Sounds like your mind is made up. It also sounds like you have an all male setup. I have never tried all male, nor will I. I feel they are kind of boring. Beautiful fish no doubt, but definitely lacking the activity you get with breeding groups. Maybe something to consider if and when you give it another go.

Good luck!


----------



## ozman (Sep 7, 2012)

i hear what your saying. maybe when you have your family complete and they are old enough you may want to go again and teach your children all about cichlids  
until then best wishes and enjoy every moment being a parent :thumb:


----------



## fddlss (Apr 7, 2011)

Thanks a lot everyone!!!


----------



## fddlss (Apr 7, 2011)

Hey guys, you are going to think I'm crazy, but after thinking about it and not being able to sell my tank, yet, I've decided to stay on the hobby, however, I'm making some changes, and that is, I'm going to go for an Amazon River Basin Biotope, since I've always loved fish such as arowanas and oddballs.
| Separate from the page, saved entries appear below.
-- ==== Sys2Proof/Laws/PerInstr.lean ====
section
/-! SUPPORT. Decoding undoes encoding, one lemma per constructor (spec 11 R254 to R258): the fields of a word are cut apart as they were put
together. -/

namespace Sys2Proof.Laws

/-! ## Cutting a word -/

/-- A field above the last part is a field of what stands above it. -/
theorem cutHi {n m : Nat} (x : BitVec n) (y : BitVec m) (s l : Nat) (h : m ≤ s) :
    (x ++ y).extractLsb' s l = x.extractLsb' (s - m) l := BitVec.extractLsb'_append_eq_of_le h

/-- The last part. -/
theorem cutLast {n m : Nat} (x : BitVec n) (y : BitVec m) : (x ++ y).extractLsb' 0 m = y :=
  (BitVec.extractLsb'_append_eq_of_add_le (by simp)).trans BitVec.extractLsb'_eq_self

/-- The five fields of a word are those it was made of. -/
theorem decodeRaw_word (m : BitVec 6) (d a b : BitVec 5) (fn : BitVec 11) : decodeRaw (word m d a b fn) = decodeFields m d a b fn := by
  have e1 : (m ++ d ++ a ++ b ++ fn).extractLsb' 26 6 = m := (cutHi _ _ _ _ (by decide)).trans ((cutHi _ _ _ _ (by decide)).trans
    ((cutHi _ _ _ _ (by decide)).trans ((cutHi _ _ _ _ (by decide)).trans BitVec.extractLsb'_eq_self)))
  have e2 : (m ++ d ++ a ++ b ++ fn).extractLsb' 21 5 = d := (cutHi _ _ _ _ (by decide)).trans ((cutHi _ _ _ _ (by decide)).trans
    ((cutHi _ _ _ _ (by decide)).trans (cutLast _ _)))
  have e3 : (m ++ d ++ a ++ b ++ fn).extractLsb' 16 5 = a :=
    (cutHi _ _ _ _ (by decide)).trans ((cutHi _ _ _ _ (by decide)).trans (cutLast _ _))
  have e4 : (m ++ d ++ a ++ b ++ fn).extractLsb' 11 5 = b := (cutHi _ _ _ _ (by decide)).trans (cutLast _ _)
  have e5 : (m ++ d ++ a ++ b ++ fn).extractLsb' 0 11 = fn := cutLast _ _
  exact congr (congr (congr (congr (congrArg decodeFields e1) e2) e3) e4) e5

theorem join_16 (i : BitVec 16) : (i.extractLsb' 11 5 ++ i.extractLsb' 0 11 : BitVec 16) = i :=
  (BitVec.extractLsb'_append_extractLsb'_eq_extractLsb' rfl).trans BitVec.extractLsb'_eq_self

theorem join_26 (o : BitVec 26) :
    (o.extractLsb' 21 5 ++ o.extractLsb' 16 5 ++ o.extractLsb' 11 5 ++ o.extractLsb' 0 11 : BitVec 26) = o := by
  have e1 : o.extractLsb' 21 5 ++ o.extractLsb' 16 5 = o.extractLsb' 16 10 := BitVec.extractLsb'_append_extractLsb'_eq_extractLsb' rfl
  have e2 : o.extractLsb' 16 10 ++ o.extractLsb' 11 5 = o.extractLsb' 11 15 := BitVec.extractLsb'_append_extractLsb'_eq_extractLsb' rfl
  have e3 : o.extractLsb' 11 15 ++ o.extractLsb' 0 11 = o :=
    (BitVec.extractLsb'_append_extractLsb'_eq_extractLsb' rfl).trans BitVec.extractLsb'_eq_self
  exact (congrArg (fun (x : BitVec 10) => x ++ o.extractLsb' 11 5 ++ o.extractLsb' 0 11) e1).trans
    ((congrArg (fun (x : BitVec 15) => x ++ o.extractLsb' 0 11) e2).trans e3)

theorem join_12 (x : BitVec 12) : (x.extractLsb' 11 1 ++ x.extractLsb' 0 11 : BitVec 12) = x :=
  (BitVec.extractLsb'_append_extractLsb'_eq_extractLsb' rfl).trans BitVec.extractLsb'_eq_self

theorem cut_x_at_0 (p0 : BitVec 4) (p1 : BitVec 1) : (p0 ++ p1 : BitVec 5).extractLsb' 0 1 = p1 := cutLast _ _

theorem cut_x_at_1 (p0 : BitVec 4) (p1 : BitVec 1) : (p0 ++ p1 : BitVec 5).extractLsb' 1 4 = p0 :=
  (cutHi _ _ _ _ (by decide)).trans BitVec.extractLsb'_eq_self

theorem cut_5_6_at_0 (p0 : BitVec 5) (p1 : BitVec 6) : (p0 ++ p1 : BitVec 11).extractLsb' 0 6 = p1 :=
  cutLast _ _

theorem cut_5_6_at_6_2 (p0 : BitVec 5) (p1 : BitVec 6) : (p0 ++ p1 : BitVec 11).extractLsb' 6 2 = p0.extractLsb' 0 2 :=
  (cutHi _ _ _ _ (by decide)).trans (rfl)

theorem cut_5_6_at_8_3 (p0 : BitVec 5) (p1 : BitVec 6) : (p0 ++ p1 : BitVec 11).extractLsb' 8 3 = p0.extractLsb' 2 3 :=
  (cutHi _ _ _ _ (by decide)).trans (rfl)

theorem cut_4_1_1_2_3_at_0 (p0 : BitVec 4) (p1 : BitVec 1) (p2 : BitVec 1) (p3 : BitVec 2) (p4 : BitVec 3) : (p0 ++ p1 ++ p2 ++ p3 ++ p4 : BitVec 11).extractLsb' 0 3 = p4 :=
  cutLast _ _

theorem cut_4_1_1_2_3_at_3 (p0 : BitVec 4) (p1 : BitVec 1) (p2 : BitVec 1) (p3 : BitVec 2) (p4 : BitVec 3) : (p0 ++ p1 ++ p2 ++ p3 ++ p4 : BitVec 11).extractLsb' 3 2 = p3 :=
  (cutHi _ _ _ _ (by decide)).trans (cutLast _ _)

theorem cut_4_1_1_2_3_at_5 (p0 : BitVec 4) (p1 : BitVec 1) (p2 : BitVec 1) (p3 : BitVec 2) (p4 : BitVec 3) : (p0 ++ p1 ++ p2 ++ p3 ++ p4 : BitVec 11).extractLsb' 5 1 = p2 :=
  (cutHi _ _ _ _ (by decide)).trans ((cutHi _ _ _ _ (by decide)).trans (cutLast _ _))

theorem cut_4_1_1_2_3_at_6 (p0 : BitVec 4) (p1 : BitVec 1) (p2 : BitVec 1) (p3 : BitVec 2) (p4 : BitVec 3) : (p0 ++ p1 ++ p2 ++ p3 ++ p4 : BitVec 11).extractLsb' 6 1 = p1 :=
  (cutHi _ _ _ _ (by decide)).trans ((cutHi _ _ _ _ (by decide)).trans ((cutHi _ _ _ _ (by decide)).trans (cutLast _ _)))

theorem cut_4_1_1_2_3_at_7 (p0 : BitVec 4) (p1 : BitVec 1) (p2 : BitVec 1) (p3 : BitVec 2) (p4 : BitVec 3) : (p0 ++ p1 ++ p2 ++ p3 ++ p4 : BitVec 11).extractLsb' 7 4 = p0 :=
  (cutHi _ _ _ _ (by decide)).trans ((cutHi _ _ _ _ (by decide)).trans ((cutHi _ _ _ _ (by decide)).trans ((cutHi _ _ _ _ (by decide)).trans (BitVec.extractLsb'_eq_self))))

theorem cut_5_1_2_3_at_0 (p0 : BitVec 5) (p1 : BitVec 1) (p2 : BitVec 2) (p3 : BitVec 3) : (p0 ++ p1 ++ p2 ++ p3 : BitVec 11).extractLsb' 0 3 = p3 :=
  cutLast _ _

theorem cut_5_1_2_3_at_3 (p0 : BitVec 5) (p1 : BitVec 1) (p2 : BitVec 2) (p3 : BitVec 3) : (p0 ++ p1 ++ p2 ++ p3 : BitVec 11).extractLsb' 3 2 = p2 :=
  (cutHi _ _ _ _ (by decide)).trans (cutLast _ _)

theorem cut_5_1_2_3_at_5 (p0 : BitVec 5) (p1 : BitVec 1) (p2 : BitVec 2) (p3 : BitVec 3) : (p0 ++ p1 ++ p2 ++ p3 : BitVec 11).extractLsb' 5 1 = p1 :=
  (cutHi _ _ _ _ (by decide)).trans ((cutHi _ _ _ _ (by decide)).trans (cutLast _ _))

theorem cut_5_1_2_3_at_6_1 (p0 : BitVec 5) (p1 : BitVec 1) (p2 : BitVec 2) (p3 : BitVec 3) : (p0 ++ p1 ++ p2 ++ p3 : BitVec 11).extractLsb' 6 1 = p0.extractLsb' 0 1 :=
  (cutHi _ _ _ _ (by decide)).trans ((cutHi _ _ _ _ (by decide)).trans ((cutHi _ _ _ _ (by decide)).trans (rfl)))

theorem cut_5_1_2_3_at_6 (p0 : BitVec 5) (p1 : BitVec 1) (p2 : BitVec 2) (p3 : BitVec 3) : (p0 ++ p1 ++ p2 ++ p3 : BitVec 11).extractLsb' 6 5 = p0 :=
  (cutHi _ _ _ _ (by decide)).trans ((cutHi _ _ _ _ (by decide)).trans ((cutHi _ _ _ _ (by decide)).trans (BitVec.extractLsb'_eq_self)))

theorem cut_5_1_2_3_at_7_4 (p0 : BitVec 5) (p1 : BitVec 1) (p2 : BitVec 2) (p3 : BitVec 3) : (p0 ++ p1 ++ p2 ++ p3 : BitVec 11).extractLsb' 7 4 = p0.extractLsb' 1 4 :=
  (cutHi _ _ _ _ (by decide)).trans ((cutHi _ _ _ _ (by decide)).trans ((cutHi _ _ _ _ (by decide)).trans (rfl)))

theorem cut_7_1_1_2_at_0 (p0 : BitVec 7) (p1 : BitVec 1) (p2 : BitVec 1) (p3 : BitVec 2) : (p0 ++ p1 ++ p2 ++ p3 : BitVec 11).extractLsb' 0 2 = p3 :=
  cutLast _ _

theorem cut_7_1_1_2_at_2 (p0 : BitVec 7) (p1 : BitVec 1) (p2 : BitVec 1) (p3 : BitVec 2) : (p0 ++ p1 ++ p2 ++ p3 : BitVec 11).extractLsb' 2 1 = p2 :=
  (cutHi _ _ _ _ (by decide)).trans (cutLast _ _)

theorem cut_7_1_1_2_at_3 (p0 : BitVec 7) (p1 : BitVec 1) (p2 : BitVec 1) (p3 : BitVec 2) : (p0 ++ p1 ++ p2 ++ p3 : BitVec 11).extractLsb' 3 1 = p1 :=
  (cutHi _ _ _ _ (by decide)).trans ((cutHi _ _ _ _ (by decide)).trans (cutLast _ _))

theorem cut_7_1_1_2_at_4 (p0 : BitVec 7) (p1 : BitVec 1) (p2 : BitVec 1) (p3 : BitVec 2) : (p0 ++ p1 ++ p2 ++ p3 : BitVec 11).extractLsb' 4 7 = p0 :=
  (cutHi _ _ _ _ (by decide)).trans ((cutHi _ _ _ _ (by decide)).trans ((cutHi _ _ _ _ (by decide)).trans (BitVec.extractLsb'_eq_self)))

theorem cut_8_1_2_at_0 (p0 : BitVec 8) (p1 : BitVec 1) (p2 : BitVec 2) : (p0 ++ p1 ++ p2 : BitVec 11).extractLsb' 0 2 = p2 :=
  cutLast _ _

theorem cut_8_1_2_at_2 (p0 : BitVec 8) (p1 : BitVec 1) (p2 : BitVec 2) : (p0 ++ p1 ++ p2 : BitVec 11).extractLsb' 2 1 = p1 :=
  (cutHi _ _ _ _ (by decide)).trans (cutLast _ _)

theorem cut_8_1_2_at_3 (p0 : BitVec 8) (p1 : BitVec 1) (p2 : BitVec 2) : (p0 ++ p1 ++ p2 : BitVec 11).extractLsb' 3 8 = p0 :=
  (cutHi _ _ _ _ (by decide)).trans ((cutHi _ _ _ _ (by decide)).trans (BitVec.extractLsb'_eq_self))

theorem cut_5_1_1_4_at_0 (p0 : BitVec 5) (p1 : BitVec 1) (p2 : BitVec 1) (p3 : BitVec 4) : (p0 ++ p1 ++ p2 ++ p3 : BitVec 11).extractLsb' 0 4 = p3 :=
  cutLast _ _

theorem cut_5_1_1_4_at_4 (p0 : BitVec 5) (p1 : BitVec 1) (p2 : BitVec 1) (p3 : BitVec 4) : (p0 ++ p1 ++ p2 ++ p3 : BitVec 11).extractLsb' 4 1 = p2 :=
  (cutHi _ _ _ _ (by decide)).trans (cutLast _ _)

theorem cut_5_1_1_4_at_5 (p0 : BitVec 5) (p1 : BitVec 1) (p2 : BitVec 1) (p3 : BitVec 4) : (p0 ++ p1 ++ p2 ++ p3 : BitVec 11).extractLsb' 5 1 = p1 :=
  (cutHi _ _ _ _ (by decide)).trans ((cutHi _ _ _ _ (by decide)).trans (cutLast _ _))

theorem cut_5_1_1_4_at_6 (p0 : BitVec 5) (p1 : BitVec 1) (p2 : BitVec 1) (p3 : BitVec 4) : (p0 ++ p1 ++ p2 ++ p3 : BitVec 11).extractLsb' 6 5 = p0 :=
  (cutHi _ _ _ _ (by decide)).trans ((cutHi _ _ _ _ (by decide)).trans ((cutHi _ _ _ _ (by decide)).trans (BitVec.extractLsb'_eq_self)))

theorem cut_10_1_at_0 (p0 : BitVec 10) (p1 : BitVec 1) : (p0 ++ p1 : BitVec 11).extractLsb' 0 1 = p1 :=
  cutLast _ _

theorem cut_10_1_at_1 (p0 : BitVec 10) (p1 : BitVec 1) : (p0 ++ p1 : BitVec 11).extractLsb' 1 10 = p0 :=
  (cutHi _ _ _ _ (by decide)).trans (BitVec.extractLsb'_eq_self)

theorem cut_3_8_at_0_5 (p0 : BitVec 3) (p1 : BitVec 8) : (p0 ++ p1 : BitVec 11).extractLsb' 0 5 = p1.extractLsb' 0 5 :=
  BitVec.extractLsb'_append_eq_of_add_le (by decide)

theorem cut_3_8_at_5_3 (p0 : BitVec 3) (p1 : BitVec 8) : (p0 ++ p1 : BitVec 11).extractLsb' 5 3 = p1.extractLsb' 5 3 :=
  BitVec.extractLsb'_append_eq_of_add_le (by decide)

theorem cut_3_8_at_8 (p0 : BitVec 3) (p1 : BitVec 8) : (p0 ++ p1 : BitVec 11).extractLsb' 8 3 = p0 :=
  (cutHi _ _ _ _ (by decide)).trans (BitVec.extractLsb'_eq_self)

theorem cut_5_3_3_at_0 (p0 : BitVec 5) (p1 : BitVec 3) (p2 : BitVec 3) : (p0 ++ p1 ++ p2 : BitVec 11).extractLsb' 0 3 = p2 :=
  cutLast _ _

theorem cut_5_3_3_at_3 (p0 : BitVec 5) (p1 : BitVec 3) (p2 : BitVec 3) : (p0 ++ p1 ++ p2 : BitVec 11).extractLsb' 3 3 = p1 :=
  (cutHi _ _ _ _ (by decide)).trans (cutLast _ _)

theorem cut_5_3_3_at_6 (p0 : BitVec 5) (p1 : BitVec 3) (p2 : BitVec 3) : (p0 ++ p1 ++ p2 : BitVec 11).extractLsb' 6 5 = p0 :=
  (cutHi _ _ _ _ (by decide)).trans ((cutHi _ _ _ _ (by decide)).trans (BitVec.extractLsb'_eq_self))

theorem cut_3_8_at_5_2 (p0 : BitVec 3) (p1 : BitVec 8) : (p0 ++ p1 : BitVec 11).extractLsb' 5 2 = p1.extractLsb' 5 2 :=
  BitVec.extractLsb'_append_eq_of_add_le (by decide)

theorem cut_4_2_5_at_0 (p0 : BitVec 4) (p1 : BitVec 2) (p2 : BitVec 5) : (p0 ++ p1 ++ p2 : BitVec 11).extractLsb' 0 5 = p2 :=
  cutLast _ _

theorem cut_4_2_5_at_5 (p0 : BitVec 4) (p1 : BitVec 2) (p2 : BitVec 5) : (p0 ++ p1 ++ p2 : BitVec 11).extractLsb' 5 2 = p1 :=
  (cutHi _ _ _ _ (by decide)).trans (cutLast _ _)

theorem cut_4_2_5_at_7 (p0 : BitVec 4) (p1 : BitVec 2) (p2 : BitVec 5) : (p0 ++ p1 ++ p2 : BitVec 11).extractLsb' 7 4 = p0 :=
  (cutHi _ _ _ _ (by decide)).trans ((cutHi _ _ _ _ (by decide)).trans (BitVec.extractLsb'_eq_self))

theorem cut_4_2_5_at_8_3 (p0 : BitVec 4) (p1 : BitVec 2) (p2 : BitVec 5) : (p0 ++ p1 ++ p2 : BitVec 11).extractLsb' 8 3 = p0.extractLsb' 1 3 :=
  (cutHi _ _ _ _ (by decide)).trans ((cutHi _ _ _ _ (by decide)).trans (rfl))

theorem cut_3_1_1_at_0 (p0 : BitVec 3) (p1 : BitVec 1) (p2 : BitVec 1) : (p0 ++ p1 ++ p2 : BitVec 5).extractLsb' 0 1 = p2 :=
  cutLast _ _

theorem cut_3_1_1_at_1 (p0 : BitVec 3) (p1 : BitVec 1) (p2 : BitVec 1) : (p0 ++ p1 ++ p2 : BitVec 5).extractLsb' 1 1 = p1 :=
  (cutHi _ _ _ _ (by decide)).trans (cutLast _ _)

theorem cut_3_1_1_at_2 (p0 : BitVec 3) (p1 : BitVec 1) (p2 : BitVec 1) : (p0 ++ p1 ++ p2 : BitVec 5).extractLsb' 2 3 = p0 :=
  (cutHi _ _ _ _ (by decide)).trans ((cutHi _ _ _ _ (by decide)).trans (BitVec.extractLsb'_eq_self))

theorem cut_3_4_4_at_0 (p0 : BitVec 3) (p1 : BitVec 4) (p2 : BitVec 4) : (p0 ++ p1 ++ p2 : BitVec 11).extractLsb' 0 4 = p2 :=
  cutLast _ _

theorem cut_3_4_4_at_4 (p0 : BitVec 3) (p1 : BitVec 4) (p2 : BitVec 4) : (p0 ++ p1 ++ p2 : BitVec 11).extractLsb' 4 4 = p1 :=
  (cutHi _ _ _ _ (by decide)).trans (cutLast _ _)

theorem cut_3_4_4_at_8 (p0 : BitVec 3) (p1 : BitVec 4) (p2 : BitVec 4) : (p0 ++ p1 ++ p2 : BitVec 11).extractLsb' 8 3 = p0 :=
  (cutHi _ _ _ _ (by decide)).trans ((cutHi _ _ _ _ (by decide)).trans (BitVec.extractLsb'_eq_self))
I know they are not as pretty as Africans, but I find them very interesting and maybe that's the route I should take, so I will give it a try and I will try to keep it interesting by making changes often, while not making it a full time job.


----------



## Cichlidman14 (Jul 17, 2013)

Yay, keep us posted on the development of the new scape. Elephants nose es are cool but not sure if there south American plus boisterouis tankmates should be avoided.


----------